Америка действительно вышла из Великой войны самым мощным мировым игроком, но в имперской логике «супергосударством» она не являлась. США обладали нулевым военным потенциалом. И это еще сильнее сбивало с толку Европу. Реальная повестка событий находилась за пределами переговорных (осознаваемых и артикулируемых) позиций Старого Света, выпадала из поля зрения европейских стран.
Дело в том, что основным вкладом Америки в победу в Great War была не военная мощь (боевые действия) государства, а коммерческие поставки сырья и полуфабрикатов (нефть, взрывчатка, порох, боеприпасы)[358]. Американских пехотинцев перед отправкой в Европу обучали тактике боя с помощью деревянных винтовок. На реальных полях сражений дивизии Першинга воевали с французским оружием в руках. Три четверти самолетов, на которых летали пилоты ВВС США, были произведены во Франции[359].
Главным оружием США в этой войне был межгосударственный кредит, первый в истории масштабный экспорт долга 1-го уровня (обязательства государства), финансовая экспансия модели. Америка обеспечивала связность всей военно-промышленной машины Антанты (общая проектность, общая макросистема, общий долг). Инвестировала (делала ставки на итоговый результат) в победу, устанавливала цену (процент) мира после победы (распределяла эффекты будущего, выраставшего из войны).
Новая реальность (переход в нечто иное, перемена состояния, кафкианское превращение) требовала нового языка описания, осмысления ситуации на метауровне (греч. μετά – «между», «после», «через»).

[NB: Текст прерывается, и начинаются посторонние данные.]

-- ==== Sys2Proof/Machine/Crypto.lean ====
section
/-! DEFINITION. The cryptography the manual names by its standards (PRESUMED, log entry 10): SHA-384 and HMAC (FIPS 180-4, FIPS 198-1), AES-256
(FIPS 197), GCM (SP 800-38D), Key Wrap (SP 800-38F), and ECDSA and ECDH on P-384 (FIPS 186-4, SP 800-56A). -/
namespace Sys2Proof.Machine

/-! ### Octets and numbers -/

/-- `len` octets of a number, most significant first. -/
def beOctets (len n : Nat) : List Octet := ((List.range len).map (fun i => BitVec.ofNat 8 (n >>> (8 * i)))).reverse
/-- The number that octets spell, most significant first. -/
def beNat (l : List Octet) : Nat := l.foldl (fun n o => n * 256 + o.toNat) 0
/-- Blocks of `size` octets, at most `count` of them. -/
def cryptBlocks (size : Nat) : Nat → List Octet → List (List Octet)
  | 0, _ => []
  | n + 1, l => if l.isEmpty then [] else l.take size :: cryptBlocks size n (l.drop size)

/-! ### SHA-384 and HMAC, with 64-bit words as numbers -/

/-- The largest number whose power `e` does not exceed `x`, found bit after bit from `r`; `n` bits remain. -/
def rootFrom (e x : Nat) : Nat → Nat → Nat
  | 0, r => r
  | n + 1, r => rootFrom e x n (if (r + 2 ^ n) ^ e ≤ x then r + 2 ^ n else r)
/-- The first 64 bits of the fraction of the root of order `e` of a prime: what the standard makes its constants from. -/
def rootWord (e p : Nat) : Nat := rootFrom e (p * 2 ^ (64 * e)) 70 0 % 2 ^ 64
/-- The primes below 410: 80 of them. -/
def shaPrimes : List Nat :=
  ((List.range 408).map (· + 2)).filter (fun n => (List.range 19).all (fun d => n == d + 2 || n % (d + 2) != 0))
/-- A word turned right by each of `turns`, the results combined by exclusive or. -/
def turnsOf (turns : List Nat) (x : Nat) : Nat :=
  turns.foldl (fun y r => y ^^^ ((x >>> r ||| x <<< (64 - r)) % 2 ^ 64)) 0
/-- The message words of a block, the latest first, `n` more to come. -/
def shaWords : Nat → List Nat → List Nat
  | 0, ws => ws
  | n + 1, ws =>
    let far := ws.getD 14 0
    let near := ws.getD 1 0
    shaWords n ((ws.getD 15 0 + (turnsOf [1, 8] far ^^^ far >>> 7) + ws.getD 6 0 + (turnsOf [19, 61] near ^^^ near >>> 6)) % 2 ^ 64 :: ws)
/-- One round on the two sequences of the hash, each by its last four values, the latest first; `kw` is the sum of the round's constant
and its message word. -/
def shaStep (x : List Nat × List Nat) (kw : Nat) : List Nat × List Nat :=
  match x with
  | ([p, q, r, t], [u, v, w, y]) =>
    let gain := y + turnsOf [14, 18, 41] u + (w ^^^ (u &&& (v ^^^ w))) + kw
    ([(gain + turnsOf [28, 34, 39] p + (p &&& q ||| r &&& (p ||| q))) % 2 ^ 64, p, q, r], [(gain + t) % 2 ^ 64, u, v, w])
  | _ => x
/-- A block of 128 octets enters the hash, whose value is a pair of such sequences. -/
def shaAbsorb (s : List Nat × List Nat) (block : List Octet) : List Nat × List Nat :=
  let words := (shaWords 64 ((cryptBlocks 8 16 block).map beNat).reverse).reverse
  let t := (List.zipWith (fun p w => rootWord 3 p + w) shaPrimes words).foldl shaStep s
  let add := List.zipWith (fun a b => (a + b) % 2 ^ 64)
  (add s.1 t.1, add s.2 t.2)
/-- SHA-384: 48 octets. Its initial value is made from the ninth to the sixteenth prime. -/
def sha384 (m : List Octet) : List Octet :=
  let zeros := (239 - m.length % 128) % 128
  let padded := m ++ [0x80#8] ++ List.replicate zeros 0 ++ beOctets 16 (8 * m.length)
  let start := ((shaPrimes.drop 8).take 8).map (rootWord 2)
  let s := (cryptBlocks 128 (padded.length / 128) padded).foldl shaAbsorb (start.take 4, start.drop 4)
  ((s.1 ++ s.2.take 2).map (beOctets 8)).flatten
/-- HMAC-SHA-384. -/
def hmac384 (key m : List Octet) : List Octet :=
  let k := if 128 < key.length then sha384 key else key
  let k := k ++ List.replicate (128 - k.length) 0
  sha384 (k.map (· ^^^ 0x5C) ++ sha384 (k.map (· ^^^ 0x36) ++ m))

/-! ### AES-256, with octets as numbers -/

/-- The S-box, sixteen entries to a row, entry 0 in the lowest octet. -/
def aesSbox : List Nat :=
  [0x76abd7fe2b670130c56f6bf27b777c63, 0xc072a49cafa2d4adf04759fa7dc982ca,
    0x1531d871f1e5a534ccf73f362693fdb7, 0x75b227ebe28012079a059618c323c704,
    0x842fe329b3d63b52a05a6e1b1a2c8309, 0xcf584c4a39becb6a5bb1fc20ed00d153,
    0xa89f3c507f02f94585334d43fbaaefd0, 0xd2f3ff1021dab6bcf5389d928f40a351,
    0x73195d643d7ea7c41744975fec130ccd, 0xdb0b5ede14b8ee4688902a22dc4f8160,
    0x79e4959162acd3c25c2406490a3a32e0, 0x08ae7a65eaf4566ca94ed58d6d37c8e7,
    0x8a8bbd4b1f74dde8c6b4a61c2e2578ba, 0x9e1dc186b95735610ef6034866b53e70,
    0xdf2855cee9871e9b948ed9691198f8e1, 0x16bb54b00f2d99416842e6bf0d89a18c]
/-- The inverse S-box. -/
def aesInvSbox : List Nat :=
  [0xfbd7f3819ea340bf38a53630d56a0952, 0xcbe9dec444438e3487ff2f9b8239e37c,
    0x4ec3fa420b954cee3d23c2a632947b54, 0x25d18b6d49a25b76b224d92866a12e08,
    0x92b6655dcc5ca4d41698688664f6f872, 0x849d8da75746155edab9edfd5048706c,
    0x0645b3b80558e4f70ad3bc8c00abd890, 0x6b8a130103bdafc1020f3fca8f1e2cd0,
    0x73e6b4f0cecff297eadc674f4111913a, 0x6edf751ce837f9e28535ade72274ac96,
    0x1bbe18aa0e62b76f89c5291d711af147, 0xf45acd78fec0db9a2079d2c64b3e56fc,
    0x5fec8027591012b131c7078833a8dd1f, 0xef9cc9939f7ae52d0d4ab519a97f5160,
    0x619953833cbbebc8b0f52aae4d3be0a0, 0x7d0c2155631469e126d677ba7e042b17]
/-- An entry of an S-box. -/
def aesSub (box : List Nat) (x : Nat) : Nat := box.getD (x / 16) 0 >>> (8 * (x % 16)) % 256
/-- Multiplication by x in GF(2⁸). -/
def aesXtime (a : Nat) : Nat := if 128 ≤ a then (2 * a) % 256 ^^^ 0x1B else 2 * a
/-- Multiplication in GF(2⁸) by a factor below 16. -/
def aesMul (f a : Nat) : Nat :=
  let a2 := aesXtime a
  let a4 := aesXtime a2
  (if f % 2 = 1 then a else 0) ^^^ (if f / 2 % 2 = 1 then a2 else 0) ^^^ (if f / 4 % 2 = 1 then a4 else 0)
    ^^^ (if f / 8 = 1 then aesXtime a4 else 0)
/-- Exclusive or of two lists. -/
def xorNats (a b : List Nat) : List Nat := List.zipWith (· ^^^ ·) a b
/-- ShiftRows by `k` columns a row on a block held column after column: 1 forward, 3 inverse. -/
def aesShift (k : Nat) (b : List Nat) : List Nat :=
  (List.range 16).map (fun i => b.getD (i % 4 + 4 * ((i / 4 + k * (i % 4)) % 4)) 0)
/-- MixColumns by the first row of its matrix. -/
def aesMix (m : List Nat) (b : List Nat) : List Nat :=
  (List.range 16).map (fun i => (List.range 4).foldl (fun x j =>
    x ^^^ aesMul (m.getD ((j + 4 - i % 4) % 4) 0) (b.getD (i / 4 * 4 + j) 0)) 0)
/-- The first row of the matrix of MixColumns, and that of its inverse. -/
def aesMixRow : List Nat := [2, 3, 1, 1]
def aesInvMixRow : List Nat := [14, 11, 13, 9]
/-- The next eight words of the key schedule of AES-256. -/
def aesNextWords (rcon : Nat) (w : List (List Nat)) : List (List Nat) :=
  let at' := fun i => w.getD i []
  let w0 := xorNats (at' 0) (xorNats (((at' 7).drop 1 ++ (at' 7).take 1).map (aesSub aesSbox)) [rcon, 0, 0, 0])
  let w1 := xorNats (at' 1) w0
  let w2 := xorNats (at' 2) w1
  let w3 := xorNats (at' 3) w2
  let w4 := xorNats (at' 4) (w3.map (aesSub aesSbox))
  let w5 := xorNats (at' 5) w4
  let w6 := xorNats (at' 6) w5
  [w0, w1, w2, w3, w4, w5, w6, xorNats (at' 7) w6]
/-- Round keys, two to a step of the schedule. -/
def aesSchedule : List Nat → List (List Nat) → List (List Nat)
  | [], w => [(w.take 4).flatten, (w.drop 4).flatten]
  | r :: rs, w => [(w.take 4).flatten, (w.drop 4).flatten] ++ aesSchedule rs (aesNextWords r w)
/-- The fifteen round keys of a key of 32 octets. -/
def aesKeys (key : List Octet) : List (List Nat) :=
  (aesSchedule [1, 2, 4, 8, 16, 32, 64] ((cryptBlocks 4 8 key).map (fun x => x.map BitVec.toNat))).take 15
/-- The rounds of encryption after the first key. -/
def aesRounds : List (List Nat) → List Nat → List Nat
  | [], b => b
  | [k], b => xorNats (aesShift 1 (b.map (aesSub aesSbox))) k
  | k :: k' :: ks, b => aesRounds (k' :: ks) (xorNats (aesMix aesMixRow (aesShift 1 (b.map (aesSub aesSbox)))) k)
/-- The rounds of decryption after the last key. -/
def aesInvRounds : List (List Nat) → List Nat → List Nat
  | [], b => b
  | [k], b => xorNats ((aesShift 3 b).map (aesSub aesInvSbox)) k
  | k :: k' :: ks, b => aesInvRounds (k' :: ks) (aesMix aesInvMixRow (xorNats ((aesShift 3 b).map (aesSub aesInvSbox)) k))
/-- AES-256 on a block of 16 octets. -/
def aesEncrypt (keys : List (List Nat)) (block : List Octet) : List Octet :=
  (aesRounds (keys.drop 1) (xorNats (block.map BitVec.toNat) (keys.getD 0 []))).map (BitVec.ofNat 8)
/-- The inverse of AES-256 on a block. -/
def aesDecrypt (keys : List (List Nat)) (block : List Octet) : List Octet :=
  (aesInvRounds (keys.reverse.drop 1) (xorNats (block.map BitVec.toNat) (keys.getD 14 []))).map (BitVec.ofNat 8)

/-! ### GCM -/

/-- Multiplication in GF(2¹²⁸) of GCM: `n` bits of x remain, the most significant first. -/
def ghashMul (x : Nat) : Nat → Nat → Nat → Nat
  | 0, z, _ => z
  | n + 1, z, v => ghashMul x n (if x.testBit n then z ^^^ v else z) (if v % 2 = 1 then v / 2 ^^^ 0xE1 <<< 120 else v / 2)
/-- GHASH of whole blocks under H. -/
def ghash (h : Nat) (l : List Octet) : Nat :=
  (cryptBlocks 16 (l.length / 16) l).foldl (fun y b => ghashMul (y ^^^ beNat b) 128 0 h) 0
/-- Octets padded with 0x00 to whole blocks of 16. -/
def padBlock (l : List Octet) : List Octet := l ++ List.replicate ((16 - l.length % 16) % 16) 0
/-- Encryption in counter mode from counter block `c` of the IV. -/
def gctr (keys : List (List Nat)) (iv : List Octet) (c : Nat) (l : List Octet) : List Octet :=
  let blocks := cryptBlocks 16 ((l.length + 15) / 16) l
  (List.zipWith (fun i b => List.zipWith (· ^^^ ·) b (aesEncrypt keys (iv ++ beOctets 4 (c + i)))) (List.range blocks.length) blocks).flatten
/-- The tag over additional data and ciphertext, for a 96-bit IV. -/
def gcmTag (keys : List (List Nat)) (iv aad ct : List Octet) : List Octet :=
  let h := beNat (aesEncrypt keys (List.replicate 16 0))
  gctr keys iv 1 (beOctets 16 (ghash h (padBlock aad ++ padBlock ct ++ beOctets 8 (8 * aad.length) ++ beOctets 8 (8 * ct.length))))
/-- AES-256-GCM encryption (R350): ciphertext and tag. -/
def gcmSeal (key iv aad plain : List Octet) : List Octet × List Octet :=
  let keys := aesKeys key
  let ct := gctr keys iv 2 plain
  (ct, gcmTag keys iv aad ct)
/-- AES-256-GCM decryption: none where the tag does not verify. -/
def gcmOpen (key iv aad ct tag : List Octet) : Option (List Octet) :=
  let keys := aesKeys key
  if gcmTag keys iv aad ct = tag then some (gctr keys iv 2 ct) else none

/-! ### Key Wrap -/

/-- The initial value of Key Wrap. -/
def kwInit : List Octet := List.replicate 8 0xA6
/-- The step value of Key Wrap enters the upper half. -/
def kwStep (a : List Octet) (t : Nat) : List Octet := List.zipWith (· ^^^ ·) a (beOctets 8 t)
/-- One pass of wrapping over the semi-blocks, from step t. -/
def kwWrapPass (keys : List (List Nat)) : Nat → List Octet → List (List Octet) → List Octet × List (List Octet)
  | _, a, [] => (a, [])
  | t, a, r :: rs =>
    let b := aesEncrypt keys (a ++ r)
    let x := kwWrapPass keys (t + 1) (kwStep (b.take 8) t) rs
    (x.1, b.drop 8 :: x.2)
/-- One pass of unwrapping over the semi-blocks, the last first, from step t. -/
def kwUnwrapPass (keys : List (List Nat)) : Nat → List Octet → List (List Octet) → List Octet × List (List Octet)
  | _, a, [] => (a, [])
  | t, a, r :: rs =>
    let b := aesDecrypt keys (kwStep a t ++ r)
    let x := kwUnwrapPass keys (t - 1) (b.take 8) rs
    (x.1, b.drop 8 :: x.2)
/-- Key Wrap of whole semi-blocks under a key (R361, R362). -/
def kwWrap (key plain : List Octet) : List Octet :=
  let keys := aesKeys key
  let rs := cryptBlocks 8 (plain.length / 8) plain
  let x := (List.range 6).foldl (fun x j => kwWrapPass keys (rs.length * j + 1) x.1 x.2) (kwInit, rs)
  x.1 ++ x.2.flatten
/-- Its inverse: none where the integrity check fails. -/
def kwUnwrap (key wrapped : List Octet) : Option (List Octet) :=
  let keys := aesKeys key
  let rs := (cryptBlocks 8 ((wrapped.length - 8) / 8) (wrapped.drop 8)).reverse
  let x := (List.range 6).foldl (fun x j => kwUnwrapPass keys (rs.length * (6 - j)) x.1 x.2) (wrapped.take 8, rs)
  if x.1 = kwInit then some x.2.reverse.flatten else none

/-! ### P-384 -/

/-- The prime of the field, the order of the group, the coefficient b, and the base point of P-384. -/
def p384 : Nat := 2 ^ 384 - 2 ^ 128 - 2 ^ 96 + 2 ^ 32 - 1
def p384Order : Nat :=
  0xFFFFFFFFFFFFFFFFFFFFFFFFFFFFFFFFFFFFFFFFFFFFFFFFC7634D81F4372DDF581A0DB248B0A77AECEC196ACCC52973
def p384B : Nat := 0xB3312FA7E23EE7E4988E056BE3F82D19181D9C6EFE8141120314088F5013875AC656398D8A2ED19D2A85C8EDD3EC2AEF
def p384Base : Nat × Nat :=
  (0xAA87CA22BE8B05378EB1C71EF320AD746E1D3B628BA79B9859F741E082542A385502F25DBF55296C3A545E3872760AB7,
   0x3617DE4A96262C6F5D9E98BF9292DC29F8F41DBD289A147CE9DA3113B5F0B8C00A60B1CE1D7E819D7A431D7C90EA0E5F)
/-- Power modulo m; `n` bits of the exponent remain. -/
def powMod (m : Nat) : Nat → Nat → Nat → Nat
  | 0, _, _ => 1 % m
  | n + 1, b, e => (if e % 2 = 1 then b else 1) * powMod m n (b * b % m) (e / 2) % m
/-- Inverse modulo a prime of 384 bits. -/
def invMod (m a : Nat) : Nat := powMod m 384 (a % m) (m - 2)
/-- Subtraction modulo m of two numbers below m. -/
def subMod (m a b : Nat) : Nat := (a + m - b) % m
/-- A point lies on the curve. -/
def onP384 (q : Nat × Nat) : Bool :=
  decide (q.1 < p384) && decide (q.2 < p384) && q.2 * q.2 % p384 == subMod p384 ((q.1 * q.1 * q.1 + p384B) % p384) (3 * q.1 % p384)
/-- The third point of a slope through two points, mirrored. -/
def pointOn (s : Nat) (a b : Nat × Nat) : Nat × Nat :=
  let x := subMod p384 (subMod p384 (s * s % p384) a.1) b.1
  (x, subMod p384 (s * subMod p384 a.1 x % p384) a.2)
/-- Addition of points; none is the point at infinity. -/
def pointAdd : Option (Nat × Nat) → Option (Nat × Nat) → Option (Nat × Nat)
  | none, b => b
  | a, none => a
  | some a, some b =>
    if a.1 ≠ b.1 then some (pointOn (subMod p384 b.2 a.2 * invMod p384 (subMod p384 b.1 a.1) % p384) a b)
    else if (a.2 + b.2) % p384 = 0 then none
    else some (pointOn (subMod p384 (3 * a.1 * a.1 % p384) 3 * invMod p384 (2 * a.2 % p384) % p384) a b)
/-- Multiple of a point; `n` bits of the factor remain. -/
def pointMul : Nat → Nat → Option (Nat × Nat) → Option (Nat × Nat)
  | 0, _, _ => none
  | n + 1, k, q =>
    let r := pointMul n (k / 2) (pointAdd q q)
    if k % 2 = 1 then pointAdd q r else r
/-- The public point of a private key. -/
def publicPoint (d : Nat) : Nat × Nat := (pointMul 384 d (some p384Base)).getD (0, 0)
/-- A point as 96 octets, x then y, and back. -/
def pointOctets (q : Nat × Nat) : List Octet := beOctets 48 q.1 ++ beOctets 48 q.2
def octetsPoint (l : List Octet) : Nat × Nat := (beNat (l.take 48), beNat ((l.drop 48).take 48))
/-- A number 1 to the order less 1, from a draw. -/
def drawScalar (l : List Octet) : Nat := 1 + beNat l % (p384Order - 1)
/-- The ECDH shared secret: the x of the shared point, 48 octets. -/
def sharedSecret (d : Nat) (q : Nat × Nat) : List Octet := beOctets 48 ((pointMul 384 d (some q)).getD (0, 0)).1
/-- Random octets of a draw. -/
def randomOctets (len draw : Nat) : List Octet := beOctets len (Config.randomNumber len draw)
/-- ECDSA with SHA-384: r then s, 96 octets, with private key d and nonce k. -/
def ecdsaSign (d k : Nat) (m : List Octet) : List Octet :=
  let r := (publicPoint k).1 % p384Order
  beOctets 48 r ++ beOctets 48 (invMod p384Order k * ((beNat (sha384 m) + r * d) % p384Order) % p384Order)
/-- Whether a signature of 96 octets over m verifies under a public point. -/
def ecdsaVerify (q : Nat × Nat) (m sig : List Octet) : Bool :=
  let r := beNat (sig.take 48)
  let s := beNat ((sig.drop 48).take 48)
  let w := invMod p384Order s
  let u1 := beNat (sha384 m) * w % p384Order
  let u2 := r * w % p384Order
  let x := pointAdd (pointMul 384 u1 (some p384Base)) (pointMul 384 u2 (some q))
  sig.length == 96 && decide (0 < r) && decide (r < p384Order) && decide (0 < s) && decide (s < p384Order)
    && x.any (fun y => y.1 % p384Order == r)

end Sys2Proof.Machine
end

Требовала выхода из привычной системы координат в междисциплинарное пространство, за рамки объектного восприятия происходящего. (Соотнесенность старой и новой модели общественных отношений можно проиллюстрировать как соотнесенность физики и метафизики. – Л. К.)
Новая модель меняла не границы мира, а его содержание (сущность). «Мир без победителей» Вудро Вильсона («14 пунктов», о которых мы рассказывали в прошлой главе. – Л. К.) означал незыблемость «военных» обязательств Европы перед США. Все «обещания денег» (Liberty Bonds, новые гринбэки) должны были быть погашены. Принято считать (и считается), что США были единственной страной, которая в ходе войны не отказывалась от золотого стандарта, поддержав тем самым кредитоспособность мировой финансовой системы.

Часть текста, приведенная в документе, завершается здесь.